Records supplied:
--------------------------------
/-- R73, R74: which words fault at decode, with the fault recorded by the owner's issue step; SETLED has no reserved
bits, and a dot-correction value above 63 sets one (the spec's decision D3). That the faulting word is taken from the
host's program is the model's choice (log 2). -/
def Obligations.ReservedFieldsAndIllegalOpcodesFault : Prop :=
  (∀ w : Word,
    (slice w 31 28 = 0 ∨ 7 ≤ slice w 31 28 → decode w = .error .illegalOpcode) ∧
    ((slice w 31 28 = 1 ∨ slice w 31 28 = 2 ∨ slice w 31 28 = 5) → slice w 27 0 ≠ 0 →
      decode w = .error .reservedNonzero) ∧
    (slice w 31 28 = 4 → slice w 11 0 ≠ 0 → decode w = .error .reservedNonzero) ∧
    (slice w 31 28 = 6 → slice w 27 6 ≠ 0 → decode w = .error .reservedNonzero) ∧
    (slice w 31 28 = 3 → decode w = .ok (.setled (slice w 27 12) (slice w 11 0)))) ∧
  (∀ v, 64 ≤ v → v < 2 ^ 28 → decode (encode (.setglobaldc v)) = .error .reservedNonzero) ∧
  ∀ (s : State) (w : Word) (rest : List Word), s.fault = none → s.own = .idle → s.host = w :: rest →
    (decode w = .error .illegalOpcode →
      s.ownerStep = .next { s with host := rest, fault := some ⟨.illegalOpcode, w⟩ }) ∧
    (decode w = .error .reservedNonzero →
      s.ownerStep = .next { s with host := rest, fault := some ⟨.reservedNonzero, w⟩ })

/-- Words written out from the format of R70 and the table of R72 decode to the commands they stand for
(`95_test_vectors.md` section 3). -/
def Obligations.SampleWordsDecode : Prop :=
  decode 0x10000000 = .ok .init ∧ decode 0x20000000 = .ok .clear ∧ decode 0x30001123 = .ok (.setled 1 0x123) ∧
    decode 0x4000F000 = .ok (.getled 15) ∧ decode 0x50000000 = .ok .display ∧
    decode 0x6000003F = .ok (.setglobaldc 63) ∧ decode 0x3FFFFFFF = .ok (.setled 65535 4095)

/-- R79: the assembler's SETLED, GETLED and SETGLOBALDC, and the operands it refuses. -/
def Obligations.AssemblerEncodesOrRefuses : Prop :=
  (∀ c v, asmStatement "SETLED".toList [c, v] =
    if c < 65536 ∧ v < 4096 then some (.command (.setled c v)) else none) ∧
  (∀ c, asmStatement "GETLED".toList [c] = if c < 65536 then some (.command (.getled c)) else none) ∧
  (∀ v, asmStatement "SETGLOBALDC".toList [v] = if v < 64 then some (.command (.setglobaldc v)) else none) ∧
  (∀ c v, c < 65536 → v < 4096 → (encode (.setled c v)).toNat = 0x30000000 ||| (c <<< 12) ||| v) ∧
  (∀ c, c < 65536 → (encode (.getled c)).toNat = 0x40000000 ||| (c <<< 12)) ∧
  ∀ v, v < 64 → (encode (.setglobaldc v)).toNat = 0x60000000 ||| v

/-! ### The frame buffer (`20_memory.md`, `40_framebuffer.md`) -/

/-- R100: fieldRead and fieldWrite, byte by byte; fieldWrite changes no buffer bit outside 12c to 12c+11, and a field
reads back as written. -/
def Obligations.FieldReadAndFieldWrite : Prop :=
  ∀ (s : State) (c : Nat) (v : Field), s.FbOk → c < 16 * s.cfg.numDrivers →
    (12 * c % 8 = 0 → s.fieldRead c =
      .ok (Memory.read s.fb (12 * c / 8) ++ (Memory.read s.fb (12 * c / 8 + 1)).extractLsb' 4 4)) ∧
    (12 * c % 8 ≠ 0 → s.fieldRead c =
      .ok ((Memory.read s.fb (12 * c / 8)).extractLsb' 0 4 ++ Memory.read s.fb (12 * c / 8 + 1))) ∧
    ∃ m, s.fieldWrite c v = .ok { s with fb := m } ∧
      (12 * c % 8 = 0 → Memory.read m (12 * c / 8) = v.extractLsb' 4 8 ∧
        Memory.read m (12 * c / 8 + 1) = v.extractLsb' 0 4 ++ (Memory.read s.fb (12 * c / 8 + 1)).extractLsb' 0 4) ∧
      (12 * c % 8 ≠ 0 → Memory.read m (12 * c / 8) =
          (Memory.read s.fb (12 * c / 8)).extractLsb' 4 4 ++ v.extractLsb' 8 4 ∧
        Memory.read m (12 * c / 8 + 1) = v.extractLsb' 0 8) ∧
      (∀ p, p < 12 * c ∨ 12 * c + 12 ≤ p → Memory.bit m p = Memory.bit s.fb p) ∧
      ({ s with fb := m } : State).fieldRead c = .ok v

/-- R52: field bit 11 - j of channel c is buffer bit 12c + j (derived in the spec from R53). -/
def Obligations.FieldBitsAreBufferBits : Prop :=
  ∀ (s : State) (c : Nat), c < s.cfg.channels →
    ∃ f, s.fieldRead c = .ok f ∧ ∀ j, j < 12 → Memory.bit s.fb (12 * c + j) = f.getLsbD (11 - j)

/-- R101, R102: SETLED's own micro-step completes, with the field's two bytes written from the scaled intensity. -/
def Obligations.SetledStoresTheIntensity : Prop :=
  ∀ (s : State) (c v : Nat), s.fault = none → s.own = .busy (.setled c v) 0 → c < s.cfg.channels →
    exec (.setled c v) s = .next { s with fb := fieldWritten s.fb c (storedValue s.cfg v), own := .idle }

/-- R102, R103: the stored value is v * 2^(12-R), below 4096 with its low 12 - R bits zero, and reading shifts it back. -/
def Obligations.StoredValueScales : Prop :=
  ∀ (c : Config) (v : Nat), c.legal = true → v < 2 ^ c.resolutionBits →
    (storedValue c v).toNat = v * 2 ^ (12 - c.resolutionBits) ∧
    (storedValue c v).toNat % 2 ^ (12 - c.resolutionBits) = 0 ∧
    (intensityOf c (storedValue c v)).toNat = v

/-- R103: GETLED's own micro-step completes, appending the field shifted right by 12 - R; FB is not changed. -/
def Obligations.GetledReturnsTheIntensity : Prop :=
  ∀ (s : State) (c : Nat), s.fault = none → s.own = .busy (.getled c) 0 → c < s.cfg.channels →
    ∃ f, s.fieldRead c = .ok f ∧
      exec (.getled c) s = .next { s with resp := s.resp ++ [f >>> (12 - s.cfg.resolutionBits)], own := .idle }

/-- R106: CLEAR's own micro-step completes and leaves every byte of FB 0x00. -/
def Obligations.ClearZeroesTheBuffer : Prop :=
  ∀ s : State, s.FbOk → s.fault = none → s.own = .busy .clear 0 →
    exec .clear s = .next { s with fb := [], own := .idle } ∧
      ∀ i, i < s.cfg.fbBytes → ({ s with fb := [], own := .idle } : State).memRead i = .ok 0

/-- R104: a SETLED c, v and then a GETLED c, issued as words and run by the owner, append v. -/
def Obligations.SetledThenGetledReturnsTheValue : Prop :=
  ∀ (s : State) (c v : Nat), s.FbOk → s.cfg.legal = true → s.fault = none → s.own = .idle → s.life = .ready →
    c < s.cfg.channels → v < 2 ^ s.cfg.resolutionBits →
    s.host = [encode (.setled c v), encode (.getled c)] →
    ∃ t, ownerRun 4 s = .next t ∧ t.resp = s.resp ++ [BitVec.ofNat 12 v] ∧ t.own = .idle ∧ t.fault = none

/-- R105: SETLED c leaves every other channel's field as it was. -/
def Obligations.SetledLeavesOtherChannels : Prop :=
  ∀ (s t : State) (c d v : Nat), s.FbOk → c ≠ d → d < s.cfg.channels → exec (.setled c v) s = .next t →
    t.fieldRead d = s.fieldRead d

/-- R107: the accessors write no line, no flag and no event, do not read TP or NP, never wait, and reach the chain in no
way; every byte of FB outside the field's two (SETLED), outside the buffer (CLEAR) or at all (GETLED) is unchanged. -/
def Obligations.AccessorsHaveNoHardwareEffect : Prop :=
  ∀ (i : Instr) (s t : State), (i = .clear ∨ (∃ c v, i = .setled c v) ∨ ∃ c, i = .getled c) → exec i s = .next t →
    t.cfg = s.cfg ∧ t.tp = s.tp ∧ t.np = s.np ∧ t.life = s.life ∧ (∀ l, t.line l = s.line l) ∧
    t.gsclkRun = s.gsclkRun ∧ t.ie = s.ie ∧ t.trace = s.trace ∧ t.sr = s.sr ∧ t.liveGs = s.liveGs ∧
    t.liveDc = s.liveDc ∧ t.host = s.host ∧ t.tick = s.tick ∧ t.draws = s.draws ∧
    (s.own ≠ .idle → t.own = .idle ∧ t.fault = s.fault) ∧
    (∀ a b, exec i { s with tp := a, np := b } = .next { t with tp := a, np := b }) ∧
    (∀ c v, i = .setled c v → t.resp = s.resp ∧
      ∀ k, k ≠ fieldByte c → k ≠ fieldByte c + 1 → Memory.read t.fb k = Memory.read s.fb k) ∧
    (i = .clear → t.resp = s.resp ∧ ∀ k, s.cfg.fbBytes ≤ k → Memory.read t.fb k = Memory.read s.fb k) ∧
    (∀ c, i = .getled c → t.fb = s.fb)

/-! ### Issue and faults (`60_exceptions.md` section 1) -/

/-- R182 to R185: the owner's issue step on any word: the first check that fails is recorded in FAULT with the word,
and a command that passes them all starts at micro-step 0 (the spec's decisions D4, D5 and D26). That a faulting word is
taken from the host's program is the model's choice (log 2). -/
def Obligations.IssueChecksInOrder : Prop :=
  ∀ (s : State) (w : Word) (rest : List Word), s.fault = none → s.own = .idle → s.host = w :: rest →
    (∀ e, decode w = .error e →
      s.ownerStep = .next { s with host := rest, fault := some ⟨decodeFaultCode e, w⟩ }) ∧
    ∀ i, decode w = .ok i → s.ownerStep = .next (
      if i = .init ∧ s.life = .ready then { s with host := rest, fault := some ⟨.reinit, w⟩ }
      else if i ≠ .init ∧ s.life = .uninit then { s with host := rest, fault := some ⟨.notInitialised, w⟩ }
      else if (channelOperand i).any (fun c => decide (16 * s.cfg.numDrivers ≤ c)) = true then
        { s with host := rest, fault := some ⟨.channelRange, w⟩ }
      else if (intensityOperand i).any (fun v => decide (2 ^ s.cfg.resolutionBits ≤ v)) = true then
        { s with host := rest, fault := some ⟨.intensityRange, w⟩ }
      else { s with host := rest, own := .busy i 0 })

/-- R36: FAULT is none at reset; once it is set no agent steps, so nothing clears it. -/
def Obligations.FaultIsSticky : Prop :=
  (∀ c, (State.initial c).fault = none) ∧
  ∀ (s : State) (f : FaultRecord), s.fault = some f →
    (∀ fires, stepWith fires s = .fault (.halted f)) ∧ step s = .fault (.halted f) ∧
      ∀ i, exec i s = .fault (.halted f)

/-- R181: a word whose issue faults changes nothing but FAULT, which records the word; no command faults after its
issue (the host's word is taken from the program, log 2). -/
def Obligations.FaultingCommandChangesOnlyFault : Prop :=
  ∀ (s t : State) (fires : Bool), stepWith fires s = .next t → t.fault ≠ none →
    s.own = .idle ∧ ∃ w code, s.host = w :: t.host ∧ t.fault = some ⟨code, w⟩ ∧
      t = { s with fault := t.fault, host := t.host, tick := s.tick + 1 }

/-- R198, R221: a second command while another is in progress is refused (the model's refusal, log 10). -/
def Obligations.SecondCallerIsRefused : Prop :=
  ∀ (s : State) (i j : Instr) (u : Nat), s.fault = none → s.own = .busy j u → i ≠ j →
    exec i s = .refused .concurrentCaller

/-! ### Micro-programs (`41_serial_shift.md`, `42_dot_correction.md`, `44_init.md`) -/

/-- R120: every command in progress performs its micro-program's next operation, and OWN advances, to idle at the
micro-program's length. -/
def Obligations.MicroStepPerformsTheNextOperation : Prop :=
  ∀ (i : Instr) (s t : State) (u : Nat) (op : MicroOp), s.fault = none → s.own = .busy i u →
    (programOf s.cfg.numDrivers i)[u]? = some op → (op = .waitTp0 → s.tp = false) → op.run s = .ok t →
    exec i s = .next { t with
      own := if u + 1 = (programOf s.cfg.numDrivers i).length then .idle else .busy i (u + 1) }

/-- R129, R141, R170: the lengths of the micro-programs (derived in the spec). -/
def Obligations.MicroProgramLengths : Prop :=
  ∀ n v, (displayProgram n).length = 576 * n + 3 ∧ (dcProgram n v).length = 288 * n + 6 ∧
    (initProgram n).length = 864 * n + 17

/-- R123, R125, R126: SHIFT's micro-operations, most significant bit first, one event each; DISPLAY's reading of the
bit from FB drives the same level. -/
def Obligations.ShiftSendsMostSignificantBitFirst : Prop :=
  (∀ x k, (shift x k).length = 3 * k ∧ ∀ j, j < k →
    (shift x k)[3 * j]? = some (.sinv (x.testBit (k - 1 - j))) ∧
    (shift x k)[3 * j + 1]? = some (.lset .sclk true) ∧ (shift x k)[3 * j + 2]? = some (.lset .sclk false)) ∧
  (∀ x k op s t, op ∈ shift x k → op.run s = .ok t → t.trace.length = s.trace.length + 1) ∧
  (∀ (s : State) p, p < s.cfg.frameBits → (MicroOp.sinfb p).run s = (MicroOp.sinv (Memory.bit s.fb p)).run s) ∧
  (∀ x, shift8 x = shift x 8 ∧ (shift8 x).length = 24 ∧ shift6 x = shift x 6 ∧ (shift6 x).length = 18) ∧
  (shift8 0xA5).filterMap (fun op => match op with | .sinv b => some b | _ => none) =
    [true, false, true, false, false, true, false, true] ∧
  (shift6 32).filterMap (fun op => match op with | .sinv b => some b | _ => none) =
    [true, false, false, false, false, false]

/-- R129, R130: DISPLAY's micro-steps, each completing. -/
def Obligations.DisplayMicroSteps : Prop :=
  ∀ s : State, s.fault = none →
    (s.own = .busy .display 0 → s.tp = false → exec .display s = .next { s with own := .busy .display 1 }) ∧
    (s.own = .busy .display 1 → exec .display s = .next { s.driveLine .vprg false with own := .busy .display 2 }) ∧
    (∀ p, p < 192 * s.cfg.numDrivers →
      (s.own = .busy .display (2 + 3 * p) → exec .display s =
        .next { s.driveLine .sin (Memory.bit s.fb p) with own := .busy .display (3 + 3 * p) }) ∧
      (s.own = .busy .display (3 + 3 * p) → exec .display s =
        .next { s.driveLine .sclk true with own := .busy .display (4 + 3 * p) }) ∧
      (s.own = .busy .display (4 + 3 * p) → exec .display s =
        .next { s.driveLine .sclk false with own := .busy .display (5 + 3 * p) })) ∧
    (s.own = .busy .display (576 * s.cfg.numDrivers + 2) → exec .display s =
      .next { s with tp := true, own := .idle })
--------------------------------
What the task asks:
Look above for the line holding "(∀ v, asmStatement", then set down exactly that line and every line after it up to and including the line holding "### The frame", with nothing else.

Solution to the exercise:
  (∀ v, asmStatement "SETGLOBALDC".toList [v] = if v < 64 then some (.command (.setglobaldc v)) else none) ∧
  (∀ c v, c < 65536 → v < 4096 → (encode (.setled c v)).toNat = 0x30000000 ||| (c <<< 12) ||| v) ∧
  (∀ c, c < 65536 → (encode (.getled c)).toNat = 0x40000000 ||| (c <<< 12)) ∧
  ∀ v, v < 64 → (encode (.setglobaldc v)).toNat = 0x60000000 ||| v

/-! ### The frame buffer (`20_memory.md`, `40_framebuffer.md`) -/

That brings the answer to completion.